The Internet, with all its tutorials and other information, has rendered using a computer much easier. However, there were times when connecting to the Internet was in itself quite an undertaking, as was downloading software from the Web, a process most of us take for granted today. The following short article describes in great detail the instructions given to users some years ago, it is interesting to see how much has changed. So for a little bit of history, read on…
Connecting On the Move
There are various ways to get online if you are out with your Mac.
Wireless: There are many public wireless hotspots, which have become a common feature in cafes, hotels, airports and practically everywhere else. You just click the fan icon to see if any hotspot is in range. Many hotspots are free, but you must pay for others directly, via on-line sign-up process or acquiring other services (such as ordering a cafe and burrito…).

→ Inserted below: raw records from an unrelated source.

-- ==== Sys2Proof/Machine/Batches.lean ====
section
/-! DEFINITION. Batches: the batch record, sample records, and what the assembler takes from the segments that end (R445-R448, R455-R457). -/

namespace Sys2Proof.Machine

/-- A batch record (R445). -/
structure BatchRec where
  id : Nat
  nslot : Nat
  passes : Nat
  maxSteps : Nat
  bflags : Nat
  nqueue : Nat
  list : Nat
  records : Nat
  lt : Nat
  passIdx : Nat
  joinCount : Nat
  joinMap : Nat
  leaveCount : Nat
  leaveMap : Nat
  jmax : Nat
  nrefs : Nat
  tokens : Nat
  ctxBase : Nat
  refs : Nat
  deriving DecidableEq, Repr

/-- The record at an address. -/
def batchRec (s : State) (p va : Nat) : BatchRec :=
  let b := vread s p va 128
  { id := fld b 0 4, nslot := fld b 4 2, passes := fld b 6 2, maxSteps := fld b 8 2, bflags := fld b 0xA 1, nqueue := fld b 0xC 4
    list := fld b 0x10 8, records := fld b 0x18 8, lt := fld b 0x20 8, passIdx := fld b 0x28 8, joinCount := fld b 0x30 8
    joinMap := fld b 0x38 8, leaveCount := fld b 0x40 8, leaveMap := fld b 0x48 8, jmax := fld b 0x50 2, nrefs := fld b 0x52 2
    tokens := fld b 0x54 4, ctxBase := fld b 0x58 2, refs := fld b 0x60 8 }

/-- Positions of a batch, and the sample index of one. -/
def BatchRec.count (r : BatchRec) : Nat := r.nslot + r.nqueue
def BatchRec.sample (r : BatchRec) (s : State) (p i : Nat) : Nat := vnat s p (r.list + 4 * i) 4

/-- A sample position that stands in a slot now. -/
def Pos.running (q : Pos) : Bool := q.join.isSome && q.leave.isNone

/-- STATUS of a sample record (R455): the final status, or how far the sample has come. A sample that has left has its status. -/
def Pos.status (q : Pos) : Nat :=
  if q.final != 0 then q.final
  else if q.corrupt then 3
  else if q.running then 5
  else if q.late then 2
  else if q.leave.isSome then 1
  else 0

/-- A sample record (R455). -/
def Pos.bytes (q : Pos) : Bytes :=
  natLe 4 q.sample ++ natLe 1 q.status ++ natLe 1 q.reason ++ natLe 2 (q.slot.getD 0xFFFF) ++ natLe 2 (q.join.getD 0xFFFF)
    ++ natLe 2 (q.leave.getD 0xFFFF) ++ natLe 1 q.decResult ++ zeros 1 ++ natLe 2 q.frames ++ natLe 8 q.tReady ++ natLe 4 q.parseUs ++ zeros 4

/-- The final status of a sample when its batch closes (R456, R457). -/
def Pos.outcome (q : Pos) : Nat := if q.corrupt then 3 else if q.leave.isSome then (if q.late then 2 else 1) else 4

/-- A sample that takes its final status; `bit_` is the bit of REASON that a dropped one gets. -/
def Pos.finish (bit_ : Nat) (q : Pos) : Pos :=
  { q with final := q.outcome, reason := if q.outcome == 4 then Nat.lor q.reason (2 ^ bit_) else q.reason, stale := true }

/-- The counters and events of final statuses (R460). -/
def countFinal (s : State) (qs : List Pos) : State :=
  let n (k : Nat) : Nat := (qs.filter (·.final == k)).length
  let s := bump (bump (bump s pgINP oINP_LATE (n 2)) pgINP oINP_CORRUPT (n 3)) pgINP oINP_DROPPED (n 4)
  forEach (List.range (n 4)) (fun s _ => raise s pgINP 4) s

/-- The records of positions that stand behind their state. -/
def recordBytes (base : Nat) (qs : List Pos) : List (Nat × Byte) :=
  ((qs.filter (·.stale)).map fun q => bytesAt (base + 32 * q.pos) q.bytes).flatten

/-- A batch whose request ends before STEP MAX_STEPS has completed (R457); with ST_FAULT no record is written. -/
def endBatch (s : State) (b : Batch) (fault : Bool) : State :=
  if fault || b.poss.all (·.final != 0) then s
  else
    let qs := b.poss.map (Pos.finish 6)
    let s := match vwrite s (some b.req) b.part (recordBytes (batchRec s b.part b.va).records (qs.filter (·.final == 4))) with
      | .ok s => s
      | _ => s
    countFinal s qs

/-! ### What the assembler takes from segments (R446-R448). -/

/-- Update the positions of a partition's open batches that carry a sample index. -/
def modSample (s : State) (p sample : Nat) (f : Pos → Pos) : State :=
  { s with inp := { s.inp with batches := s.inp.batches.map fun b =>
      if b.part == p then { b with poss := b.poss.map fun q => if q.sample == sample && q.final == 0 then f q else q } else b } }

/-- A position of a partition's open batches that is pending satisfies nothing yet: not ready, late or corrupt. -/
def Pos.pending (q : Pos) : Bool := !q.ready && !q.late && !q.corrupt

/-- A pending sample becomes late, with a bit of REASON (R448); one that is late already keeps the cause too. -/
def Pos.makeLate (bit_ : Nat) (q : Pos) : Pos :=
  if q.ready || q.corrupt then q else { q with late := true, reason := Nat.lor q.reason (2 ^ bit_), stale := true }

/-- The running mean of partition p (R447). -/
def parseMean (s : State) (p : Nat) : Nat := fldGet s pgINP (oINP_MEAN + 8 * p) 31 0

/-- A segment with RESULT 0 moves the mean: its parse time in µs, capped at the budget (R447). -/
def noteMean (s : State) (p us : Nat) : State :=
  let mu := parseMean s p
  let t := Nat.min us (Nat.max 1 (fldGet s pgINP oINP_CTRL 47 40) * mu)
  fldSet s pgINP (oINP_MEAN + 8 * p) 31 0 (((mu : Int) + ((t : Int) - mu) / 16).toNat)

/-- A segment of partition p has ended: what it leaves on its sample (R446, R455). `cycles` are its VCLK cycles of parsing. -/
def noteSegment (s : State) (p sample result frames cycles : Nat) : State :=
  let us := cycles / 850
  let s := if result == 0 then noteMean s p us else s
  modSample s p sample fun q => { q with
    decResult := if q.decResult == 0 then result else q.decResult
    frames := q.frames + frames, parseUs := Nat.max q.parseUs us, stale := true }

end Sys2Proof.Machine
end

In the available networks list, those that require a password to log in will display a padlock icon, so when browsing the airways to see what’s available, try those with no padlocks first.
iPhone 3G and 3GS running OS 3.0 or higher could be connected through iPhone tethering. Macs could be connected to the iPhone via either USB or Bluetooth to use its 3G Internet connection. To get the connection going with Bluetooth, the user had to click on Bluetooth in System Preferences, then hit Set up new device and follow the prompt. On the iPhone, the user had to tap Settings – General – Network – Internet Tethering, then slide the Internet Tethering switch to the On position.
Via a mobile phone: Users can connect their Mac laptop via other cell-phone models. The basic requirements are a data-compatible phone – ideally one with a fast connection, and a way to connect it to the computer. The best solution is to use Bluetooth wireless technology, which is built into modern phones and all recent Macs (if you have an older Mac without Bluetooth, you can add it with an inexpensive USB adapter).
Via a USB dongle or card phone: Many today’s Mac Pros and other models have the necessary slots for the owner to opt for a high-speed PCMCIA card phone. The alternative is a network account that uses a USB dongle (they look like USB flash drives). That way you can get a fast Internet connection anywhere where users can get phone reception. Such cards and dongles are usually not expensive to buy, but you will be hit with usage fees. Ask in any phone shop or on the Internet for more details.
Via another computer: If you are at a friend’s house and you want to share their connection but they do not have a router, run an Ethernet cable between the two machines and set up Connection Sharing.
Phone sockets: If you have a dial-up modem and ISP account (in fact, till today many ISPs provide a dial-up backup number), you may be able to get online wherever you can find a phone socket.
How to Download Software
Though some data-heavy-packages are only available on CD or DVD, most software these days can be downloaded from the Web. Simply go to a download site or the homepage of whoever produces the application you want, and look there for a download link.
Usually, the download will start immediately, though in some cases you’ll first be asked to choose a mirror site. These are simply various locations on the Internet, where the file is stored. Software developers use mirrors because having too many people download large files from their websites can slow things down – and cost them money.
When the download is complete, you will usually end up with a compressed file on your desktop. This might be a ZIP or a DMG file, or even a DMG file within a ZIP file. Also known as Disk images, DMGs act like virtual disk drives : when double-clicked, the drive will be mounted on your desktop and Finder window Sidebars – just as if you would have plugged it in an external hard drive.
Once opened up, the downloaded file will usually contain the application itself and possibly also a “readme” file. This is worth scanning as it not only provides general information about the software, but also typically gives some installation advice – such as which files will be installed where and when you launch the app (useful feature if you later want to uninstall it).
Once the software is safely installed in your Application folder, you can delete or back up the original download, file – and the uncompressed version of it, if there is one, if you installed from a DMG file. However, you will need to eject the virtual drive – by dragging it to the Trash or pressing the icon next to its name in a Finder window Sidebar.
Apps in OS X usually come in single discrete files. In fact, each app is a package of files, cunningly wrapped up in a single icon to make everything tidier and less confusing, If you want to see inside an application package, right-click its icon and hit Show Package Contents. But do not delete or move any of the files you find in there.